Reputation: 830
I have a list of data in CSV file.
I am using loop to make them into fields... I need a code that look for a field in code that do not match this type of code "[A9]9AA9#9" Lets say "A" can be any letter and "9" can be any number. However [ ] and # symbol must be in the same location as in format.
def code():
match= 0
tree_file.readline() # skip first row
for row in tree_file:
field=row.strip()
field=field.split(",") # make Into fields
code=(field[4])
if code != "[X9]9XX9#9": #HERE SHOULD BE THE CODE
match+=1
Please can you leave some comment in code so I can understand them because I can't understand how other solution that are available is relevant to my problem.
Upvotes: 0
Views: 1917
Reputation: 35960
The regular expression you need is:
r'\[[A-Za-z][0-9]+\][0-9]+[A-Za-z]{2}[0-9]+#[0-9]+'
So the code can be like
import re
if re.search(r'\[[A-Za-z][0-9]+\][0-9]+[A-Za-z]{2}[0-9]+#[0-9]+', code) is None:
match += 1
Explanation
[A-Za-z] : matches any alphabet
[0-9]+ : matches one or more digits
[A-Za-z]{2} : matches two alphabets
Output
>>> import re
>>> s = "[X9]9XX9#9"
>>> re.search(r'\[[A-Za-z][0-9]+\][0-9]+[A-Za-z]{2}[0-9]+#[0-9]+', s) is None
False
>>> s = "ABCD"
>>> re.search(r'\[[A-Za-z][0-9]+\][0-9]+[A-Za-z]{2}[0-9]+#[0-9]+', s) is None
True
>>> s = "[A123]456BB8#789"
>>> re.search(r'\[[A-Za-z][0-9]+\][0-9]+[A-Za-z]{2}[0-9]+#[0-9]+', s) is None
False
>>>
Upvotes: 1
Reputation: 37269
You could try using the following regular expression. This will accept lowercase and uppercase letters ([a-zA-Z]

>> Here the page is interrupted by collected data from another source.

-- ==== Sys2Proof/Laws/State.lean ====
section
/-!
SUPPORT. What the named updates of the state leave alone: one lemma per field per update.
-/

namespace Sys2Proof.Machine
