@[simp] theorem State.triggerAt_flash (k t0 : Nat) (scope : Nat → Bool) (bit : Nat) (code : Code) (s : State) :
    (State.triggerAt k t0 scope bit code s).flash = s.flash := by
  unfold State.triggerAt <;> (try dsimp only) <;> (repeat' split) <;> simp

@[simp] theorem State.trigger_flash (scope : Nat → Bool) (bit : Nat) (code : Code) (s : State) :
    (State.trigger scope bit code s).flash = s.flash := by
  unfold State.trigger <;> (try dsimp only) <;> (repeat' split) <;> simp

@[simp] theorem State.unresolved_flash (k : Nat) (pub : List Stroke) (s : State) :
    (State.unresolved k pub s).flash = s.flash := by
  unfold State.unresolved <;> (try dsimp only) <;> (repeat' split) <;> simp

@[simp] theorem State.giveTake_flash (z n : Nat) (d : Desc) (give tail rest : List Item) (s : State) :
    (State.giveTake z n d give tail rest s).flash = s.flash := by
  unfold State.giveTake <;> (try dsimp only) <;> (repeat' split) <;> simp

@[simp] theorem State.countTake_flash (n : Nat) (s : State) :
    (State.countTake n s).flash = s.flash := by
  unfold State.countTake <;> (try dsimp only) <;> (repeat' split) <;> simp

@[simp] theorem State.grantWhole_flash (z n : Nat) (s : State) :
    (State.grantWhole z n s).flash = s.flash := by
  unfold State.grantWhole <;> (try dsimp only) <;> (repeat' split) <;> simp

@[simp] theorem State.grantPrefix_flash (z n i : Nat) (s : State) :
    (State.grantPrefix z n i s).flash = s.flash := by
  unfold State.grantPrefix <;> (try dsimp only) <;> (repeat' split) <;> simp

theorem foldl_keep {α β γ : Type} (g : β → γ) (f : β → α → β) (h : ∀ b a, g (f b a) = g b) (l : List α) (b : β) :
    g (l.foldl f b) = g b := by
  induction l generalizing b with
  | nil => rfl
  | cons a r ih => rw [List.foldl_cons, ih, h]

theorem State.markOne_flash (k : Nat) (acc : State × List Stroke) (x : Stroke) :
    (State.markOne k acc x).1.flash = acc.1.flash := by
  unfold State.markOne <;> (try dsimp only) <;> (repeat' split) <;> simp

@[simp] theorem holdMarks_flash (w : Nat → Bool) (k : Nat) (acc : State × List Stroke) :
    (holdMarks w k acc).1.flash = acc.1.flash :=
  foldl_keep (fun a => a.1.flash) _ (fun a n => State.markOne_flash k a n) _ _

theorem Offers.try_flash (k n : Nat) (l : List (Nat × Option Nat)) (o : Offers) :
    (o.try_ k n l).s.flash = o.s.flash := by
  induction l generalizing o with
  | nil => rfl
  | cons a r ih =>
    obtain ⟨z, c⟩ := a
    unfold Offers.try_
    split
    · rfl
    · cases c <;> dsimp only <;> split <;> simp [Offers.granted, ih]

theorem Offers.turn_flash (k : Nat) (o : Offers) (n : Nat) : (o.turn k n).s.flash = o.s.flash := by
  unfold Offers.turn
  (repeat' split) <;> first | rfl | exact Offers.try_flash ..

theorem Offers.force_flash (k : Nat) (ord : List Nat) (o : Offers) (z : Nat) :
    (o.force k ord z).s.flash = o.s.flash := by
  unfold Offers.force
  (repeat' split) <;> simp [Offers.granted]

@[simp] theorem State.offer_flash (k : Nat) (pub : List Stroke) (s : State) :
    (State.offer k pub s).flash = s.flash := by
  unfold State.offer
  show (List.foldl (Offers.turn k) _ _).s.flash = s.flash
  rw [foldl_keep (fun o => o.s.flash) _ (fun o n => Offers.turn_flash k o n)]
  show (holdMarks _ _ _).1.flash = s.flash
  rw [holdMarks_flash, foldl_keep (fun o : Offers => o.s.flash) _ (fun o z => Offers.force_flash k _ o z)]

@[simp] theorem State.ageTakes_flash (s : State) :
    (State.ageTakes s).flash = s.flash := by
  unfold State.ageTakes <;> (try dsimp only) <;> (repeat' split) <;> simp

theorem State.testRelease_flash (k n : Nat) (acc : State × List Stroke) :
    (State.testRelease k n acc).1.flash = acc.1.flash := by
  unfold State.testRelease <;> (try dsimp only) <;> (repeat' split) <;> simp

@[simp] theorem State.tidyPool_flash (z fuel : Nat) (s : State) : (s.tidyPool z fuel).flash = s.flash := by
  induction fuel generalizing s with
  | zero => rfl
  | succ fuel ih =>
    unfold State.tidyPool
    dsimp only
    (repeat' split) <;> simp [ih]

@[simp] theorem State.arbitrate_flash (k : Nat) (s : State) :
    (State.arbitrate k s).flash = s.flash := by
  unfold State.arbitrate
  split
  · rfl
  · simp only [State.ageTakes_flash, State.offer_flash, State.unresolved_flash, holdMarks_flash]
    rw [foldl_keep (fun a : State × List Stroke => a.1.flash) _ fun a n => State.testRelease_flash k n a]
    refine foldl_flash _ _ ?_ _
    intro s z
    exact State.tidyPool_flash ..

@[simp] theorem State.breachPair_flash (k : Nat) (before : State) (s : State) (p : Nat × Nat) :
    (State.breachPair k before s p).flash = s.flash := by
  unfold State.breachPair <;> (try dsimp only) <;> (repeat' split) <;> simp

@[simp] theorem State.breaches_flash (k : Nat) (before : State) (s : State) :
    (State.breaches k before s).flash = s.flash := by
  unfold State.breaches <;> (try dsimp only) <;> (repeat' split) <;> simp

@[simp] theorem State.axisEdge_flash (a : Nat) (n : SwitchName) (level : Bool) (ns : Nat) (s : State) :
    (State.axisEdge a n level ns s).flash = s.flash := by
  unfold State.axisEdge <;> (try dsimp only) <;> (repeat' split) <;> simp

@[simp] theorem State.axisTick_flash (k a : Nat) (e : EphAxis) (s : State) :
    (State.axisTick k a e s).flash = s.flash := by
  unfold State.axisTick <;> (try dsimp only) <;> (repeat' split) <;> simp

@[simp] theorem State.axisDrive_flash (k a : Nat) (e : EphAxis) (s : State) :
    (State.axisDrive k a e s).flash = s.flash := by
  unfold State.axisDrive <;> (try dsimp only) <;> (repeat' split) <;> simp

theorem State.eachAxis_flash (f : Nat → EphAxis → State → State) (s : State)
    (h : ∀ a e s, (f a e s).flash = s.flash) : (State.eachAxis f s).flash = s.flash := by
  refine foldl_flash _ _ ?_ _
  intro s a
  split
  · exact h ..
  · rfl

@[simp] theorem State.axesTick_flash (k : Nat) (s : State) :
    (State.axesTick k s).flash = s.flash :=
  State.eachAxis_flash _ _ fun a e s => State.axisTick_flash k a e s

@[simp] theorem State.axesDrive_flash (k : Nat) (s : State) :
    (State.axesDrive k s).flash = s.flash :=
  State.eachAxis_flash _ _ fun a e s => State.axisDrive_flash k a e s

@[simp] theorem State.axesEmit_flash (k : Nat) (s : State) :
    (State.axesEmit k s).flash = s.flash := by
  unfold State.axesEmit <;> (try dsimp only) <;> (repeat' split) <;> simp

@[simp] theorem State.recoatFail_flash (axis cause : Nat) (s : State) :
    (State.recoatFail axis cause s).flash = s.flash := by
  unfold State.recoatFail <;> (try dsimp only) <;> (repeat' split) <;> simp

@[simp] theorem State.recoatMoves_flash (st : RecoatState) (ms : List RecoatMove) (t : Nat) (s : State) :
    (State.recoatMoves st ms t s).flash = s.flash := by
  unfold State.recoatMoves
  dsimp only
  split
  · simp
  · refine (foldl_flash _ _ ?_ _).trans rfl
    intro s m
    rfl

@[simp] theorem State.recoatStart_flash (drop t0 : Nat) (s : State) :
    (State.recoatStart drop t0 s).flash = s.flash := by
  unfold State.recoatStart <;> (try dsimp only) <;> (repeat' split) <;> simp

@[simp] theorem State.recoatNext_flash (k : Nat) (s : State) :
    (State.recoatNext k s).flash = s.flash := by
  unfold State.recoatNext <;> (try dsimp only) <;> (repeat' split) <;> simp

@[simp] theorem State.recoatOn_flash (k : Nat) (s : State) :
    (State.recoatOn k s).flash = s.flash := by
  unfold State.recoatOn <;> (try dsimp only) <;> (repeat' split) <;> simp

@[simp] theorem State.recoatTick_flash (k : Nat) (s : State) :
    (State.recoatTick k s).flash = s.flash := by
  unfold State.recoatTick
  dsimp only
  split
  · rw [ite_flash]
    simp only [ite_self]
    refine (foldl_flash _ _ ?_ _).trans rfl
    intro s m
    rfl
  · simp only [State.recoatOn_flash]
    refine (foldl_flash _ _ ?_ _).trans rfl
    intro s m
    split <;> simp

@[simp] theorem State.adoptAxes_flash (s : State) :
    (State.adoptAxes s).flash = s.flash := by
  unfold State.adoptAxes <;> (try dsimp only) <;> (repeat' split) <;> simp

@[simp] theorem State.dramError_flash (l : LineUe) (s : State) :
    (State.dramError l s).flash = s.flash := by
  unfold State.dramError <;> (try dsimp only) <;> (repeat' split) <;> simp

@[simp] theorem State.meetsPoison_flash (which : Nat → Bool) (s : State) :
    ((State.meetsPoison which s).2).flash = s.flash := by
  unfold State.meetsPoison <;> (try dsimp only) <;> (repeat' split) <;> simp

@[simp] theorem State.noteSramUe_flash (r : SramErr) (s : State) :
    (State.noteSramUe r s).flash = s.flash := by
  unfold State.noteSramUe <;> (try dsimp only) <;> (repeat' split) <;> simp

@[simp] theorem State.trainDram_flash (vendor capacity : Nat) (failed : W32) (s : State) :
    (State.trainDram vendor capacity failed s).flash = s.flash := by
  unfold State.trainDram <;> (try dsimp only) <;> (repeat' split) <;> simp

@[simp] theorem State.sramSecond_flash (s : State) :
    (State.sramSecond s).flash = s.flash := by
  unfold State.sramSecond <;> (try dsimp only) <;> (repeat' split) <;> simp

@[simp] theorem State.sramPassOver_flash (s : State) :
    (State.sramPassOver s).flash = s.flash := by
  unfold State.sramPassOver <;> (try dsimp only) <;> (repeat' split) <;> simp

@[simp] theorem State.startScrub_flash (s : State) :
    (State.startScrub s).flash = s.flash := by
  unfold State.startScrub <;> (try dsimp only) <;> (repeat' split) <;> simp

@[simp] theorem State.scrubSecond_flash (s : State) :
    (State.scrubSecond s).flash = s.flash := by
  unfold State.scrubSecond <;> (try dsimp only) <;> (repeat' split) <;> simp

) and digits in their respective places (\d
). We first compile the pattern
, which is the regular expression we are trying to match (see here for a much more detailed regex explanation). You then use re.match
to attempt to 'match' the input string to the pattern. If the pattern matches, the group()
method will return the matched group. If it doesn't, the re.match()
will return None
(which you can handle better than I did below :) ):
In [11]: import re
In [12]: pattern = re.compile(r'\[[a-zA-z]\d\]\d[a-zA-Z]{2}\d#\d')
In [13]: re.match(pattern, '[X9]9XX9#9').group()
Out[13]: '[X9]9XX9#9'
In [14]: re.match(pattern, '[Z7]3JK2#1').group()
Out[14]: '[Z7]3JK2#1'
In [15]: re.match(pattern, '[ZZ]3JK2#1').group()
---------------------------------------------------------------------------
AttributeError Traceback (most recent call last)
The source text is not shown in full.